▶ [Aim of the exercise] Your task is to reproduce the entries below word for word.

▶ [Supplied material]
-- ==== Sys2Proof/Machine/Control.lean ====
section
/-! DEFINITION. Edit Control: HOLD, RELEASE and SET_AUTHORITY. -/

namespace Sys2Proof.Machine

/-- A port's hold flag takes a value. -/
def State.setHold (s : State) (p : Port) (held : Bool) : State :=
  { s with edit := { s.edit with hold := s.edit.hold.set p held } }

/-- An apply point that is one only in IDLE (R160, R161). -/
def State.applyInIdle (s : State) : State := if s.shotActive then s else s.applyPoint

/-- HOLD: the port's flag is set (R160). -/
def execHold (p : Port) (s : State) : Result :=
  s.gated p fun s => (s.setHold p true).respond p .ok .none

/-- RELEASE: the port's flag is cleared, and where that leaves no holds in IDLE every pending copy is
applied (R160). A flag that stood clear changes nothing. -/
def execRelease (p : Port) (s : State) : Result :=
  s.gated p fun s =>
    (if s.edit.hold.get p then (s.setHold p false).applyInIdle else s).respond p .ok .none

/-- The port that an authority excludes (R156). -/
def Authority.excludes : Authority → Option Port
  | .shared => none
  | .local_ => some .sequence
  | .remote => some .panel

/-- The port may set the value (R157). -/
def State.maySet (s : State) (p : Port) (a : Authority) : Bool :=
  match p with
  | .panel => true
  | .sequence => decide (a ≠ .local_) && decide (s.edit.authority ≠ .local_)

/-- An excluded port loses its hold and its pending copies (R157). -/
def State.exclude (s : State) (p : Port) : State :=
  let s := s.setHold p false
  { s with store := { s.store with slots := mapSlots (Slot.discardOf p) s.store.slots } }

/-- The authority takes a value that differs (R157). -/
def State.changeAuthority (s : State) (a : Authority) : State :=
  let s := { s with edit := { s.edit with authority := a } }
  let s := s.raiseBoth .authorityChanged
  match a.excludes with
  | some q => (s.exclude q).applyPoint
  | none => s

/-- SET_AUTHORITY: code, permission, phase (R157). -/
def execSetAuthority (p : Port) (value : Nat) (s : State) : Result :=
  s.open_ p fun s =>
    match Authority.ofCode value with
    | none => s.respond p .range (.param .authority)
    | some a =>
        if !s.maySet p a then s.respond p .authority (.authority s.edit.authority)
        else if s.shotActive then s.respond p .busy .none
        else
          (if a = s.edit.authority then s else s.changeAuthority a).respond p .ok (.authority a)

end Sys2Proof.Machine
end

▶ [Output of the task]
-- ==== Sys2Proof/Machine/Control.lean ====
section
/-! DEFINITION. Edit Control: HOLD, RELEASE and SET_AUTHORITY. -/

namespace Sys2Proof.Machine

/-- A port's hold flag takes a value. -/
def State.setHold (s : State) (p : Port) (held : Bool) : State :=
  { s with edit := { s.edit with hold := s.edit.hold.set p held } }

/-- An apply point that is one only in IDLE (R160, R161). -/
def State.applyInIdle (s : State) : State := if s.shotActive then s else s.applyPoint

/-- HOLD: the port's flag is set (R160). -/
def execHold (p : Port) (s : State) : Result :=
  s.gated p fun s => (s.setHold p true).respond p .ok .none

/-- RELEASE: the port's flag is cleared, and where that leaves no holds in IDLE every pending copy is
applied (R160). A flag that stood clear changes nothing. -/
def execRelease (p : Port) (s : State) : Result :=
  s.gated p fun s =>
    (if s.edit.hold.get p then (s.setHold p false).applyInIdle else s).respond p .ok .none

/-- The port that an authority excludes (R156). -/
def Authority.excludes : Authority → Option Port
  | .shared => none
  | .local_ => some .sequence
  | .remote => some .panel

/-- The port may set the value (R157). -/
def State.maySet (s : State) (p : Port) (a : Authority) : Bool :=
  match p with
  | .panel => true
  | .sequence => decide (a ≠ .local_) && decide (s.edit.authority ≠ .local_)

/-- An excluded port loses its hold and its pending copies (R157). -/
def State.exclude (s : State) (p : Port) : State :=
  let s := s.setHold p false
  { s with store := { s.store with slots := mapSlots (Slot.discardOf p) s.store.slots } }

/-- The authority takes a value that differs (R157). -/
def State.changeAuthority (s : State) (a : Authority) : State :=
  let s := { s with edit := { s.edit with authority := a } }
  let s := s.raiseBoth .authorityChanged
  match a.excludes with
  | some q => (s.exclude q).applyPoint
  | none => s

/-- SET_AUTHORITY: code, permission, phase (R157). -/
def execSetAuthority (p : Port) (value : Nat) (s : State) : Result :=
  s.open_ p fun s =>
    match Authority.ofCode value with
    | none => s.respond p .range (.param .authority)
    | some a =>
        if !s.maySet p a then s.respond p .authority (.authority s.edit.authority)
        else if s.shotActive then s.respond p .busy .none
        else
          (if a = s.edit.authority then s else s.changeAuthority a).respond p .ok (.authority a)

end Sys2Proof.Machine
end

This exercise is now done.